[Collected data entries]
╔══
/-! ### What the fixed projection says, field by field -/

theorem Part.mrc_of_fixed {p q : Part} (h : q.fixed = p.fixed) : q.mrc = p.mrc := congrArg Fixed.mrc h
theorem Part.plan_of_fixed {p q : Part} (h : q.fixed = p.fixed) : q.bu.plan = p.bu.plan := congrArg Fixed.plan h
theorem Part.mode_of_fixed {p q : Part} (h : q.fixed = p.fixed) : q.ms.mode = p.ms.mode :=
  congrArg (fun x : Fixed => x.ms.mode) h
theorem Part.active_of_fixed {p q : Part} (h : q.fixed = p.fixed) : q.ms.active = p.ms.active :=
  congrArg (fun x : Fixed => x.ms.active) h
theorem Part.pending_of_fixed {p q : Part} (h : q.fixed = p.fixed) : q.ms.pending = p.ms.pending :=
  congrArg (fun x : Fixed => x.ms.pending) h
theorem Part.held_of_fixed {p q : Part} (h : q.fixed = p.fixed) : q.ms.held = p.ms.held :=
  congrArg (fun x : Fixed => x.ms.held) h
theorem Part.command_of_fixed {p q : Part} (h : q.fixed = p.fixed) : q.ms.command = p.ms.command :=
  congrArg (fun x : Fixed => x.ms.command) h
theorem Part.current_of_fixed {p q : Part} (h : q.fixed = p.fixed) : q.ms.current = p.ms.current :=
  congrArg (fun x : Fixed => x.ms.current) h
theorem Part.onceRounds_of_fixed {p q : Part} (h : q.fixed = p.fixed) : q.ms.onceRounds = p.ms.onceRounds :=
  congrArg (fun x : Fixed => x.ms.onceRounds) h
theorem Part.calibration_of_fixed {p q : Part} (h : q.fixed = p.fixed) : q.ms.calibration = p.ms.calibration :=
  congrArg (fun x : Fixed => x.ms.calibration) h
theorem Part.results_of_fixed {p q : Part} (h : q.fixed = p.fixed) : q.ms.results = p.ms.results :=
  congrArg (fun x : Fixed => x.ms.results) h
theorem Part.offset_of_fixed {p q : Part} (h : q.fixed = p.fixed) : q.ms.offset = p.ms.offset :=
  congrArg (fun x : Fixed => x.ms.offset) h
theorem Part.voltageStep_of_fixed {p q : Part} (h : q.fixed = p.fixed) : q.ms.voltageStep = p.ms.voltageStep :=
  congrArg (fun x : Fixed => x.ms.voltageStep) h
theorem Part.temperatureStep_of_fixed {p q : Part} (h : q.fixed = p.fixed) : q.ms.temperatureStep = p.ms.temperatureStep :=
  congrArg (fun x : Fixed => x.ms.temperatureStep) h
theorem Part.belowSag_of_fixed {p q : Part} (h : q.fixed = p.fixed) : q.ms.belowSag = p.ms.belowSag :=
  congrArg (fun x : Fixed => x.ms.belowSag) h
theorem Part.belowCritical_of_fixed {p q : Part} (h : q.fixed = p.fixed) : q.ms.belowCritical = p.ms.belowCritical :=
  congrArg (fun x : Fixed => x.ms.belowCritical) h
theorem Part.recovery_of_fixed {p q : Part} (h : q.fixed = p.fixed) : q.ms.recovery = p.ms.recovery :=
  congrArg (fun x : Fixed => x.ms.recovery) h
theorem Part.wheel_of_fixed {p q : Part} (h : q.fixed = p.fixed) : q.mo.wheel = p.mo.wheel :=
  congrArg (fun x : Fixed => x.mo.wheel) h
theorem Part.pendingWheel_of_fixed {p q : Part} (h : q.fixed = p.fixed) : q.mo.pendingWheel = p.mo.pendingWheel :=
  congrArg (fun x : Fixed => x.mo.pendingWheel) h
theorem Part.pointer_of_fixed {p q : Part} (h : q.fixed = p.fixed) : q.mo.pointer = p.mo.pointer :=
  congrArg (fun x : Fixed => x.mo.pointer) h
theorem Part.bulkTurn_of_fixed {p q : Part} (h : q.fixed = p.fixed) : q.mo.bulkTurn = p.mo.bulkTurn :=
  congrArg (fun x : Fixed => x.mo.bulkTurn) h
theorem Part.cp_of_fixed {p q : Part} (h : q.fixed = p.fixed) : q.mo.cp = p.mo.cp :=
  congrArg (fun x : Fixed => x.mo.cp) h
theorem Part.busy_of_fixed {p q : Part} (h : q.fixed = p.fixed) : q.mo.inFlight.isSome = p.mo.inFlight.isSome :=
  congrArg Fixed.busy h
theorem Part.access_of_fixed {p q : Part} (h : q.fixed = p.fixed) : q.ptp.access = p.ptp.access :=
  congrArg (fun x : Fixed => x.ptp.access) h
theorem Part.holdTimer_of_fixed {p q : Part} (h : q.fixed = p.fixed) : q.ptp.holdTimer = p.ptp.holdTimer :=
  congrArg (fun x : Fixed => x.ptp.holdTimer) h
theorem Part.answer_of_fixed {p q : Part} (h : q.fixed = p.fixed) : q.ptp.answer = p.ptp.answer :=
  congrArg (fun x : Fixed => x.ptp.answer) h
theorem Part.presented_of_fixed {p q : Part} (h : q.fixed = p.fixed) : q.ptp.presented = p.ptp.presented :=
  congrArg (fun x : Fixed => x.ptp.presented) h
theorem Part.summary_of_fixed {p q : Part} (h : q.fixed = p.fixed) : q.ae.summary = p.ae.summary :=
  congrArg (fun x : Fixed => x.ae.summary) h
theorem Part.error_of_fixed {p q : Part} (h : q.fixed = p.fixed) : q.ae.error = p.ae.error :=
  congrArg (fun x : Fixed => x.ae.error) h
theorem Part.readList_of_fixed {p q : Part} (h : q.fixed = p.fixed) : q.ae.readList = p.ae.readList :=
  congrArg (fun x : Fixed => x.ae.readList) h
theorem Part.quiet_of_fixed {p q : Part} (h : q.fixed = p.fixed) : q.ae.quiet = p.ae.quiet :=
  congrArg (fun x : Fixed => x.ae.quiet) h
theorem Part.portCounts_of_fixed {p q : Part} (h : q.fixed = p.fixed) : q.ae.portCounts = p.ae.portCounts :=
  congrArg (fun x : Fixed => x.ae.portCounts) h
theorem Part.deviceCount_of_fixed {p q : Part} (h : q.fixed = p.fixed) : q.ae.deviceCount = p.ae.deviceCount :=
  congrArg (fun x : Fixed => x.ae.deviceCount) h
theorem Part.lastCurrent_of_fixed {p q : Part} (h : q.fixed = p.fixed) : q.ae.lastCurrent = p.ae.lastCurrent :=
  congrArg (fun x : Fixed => x.ae.lastCurrent) h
╚══
What to produce
Nothing but a number should be given: the count of lines above that hold "portCounts".

Answer
2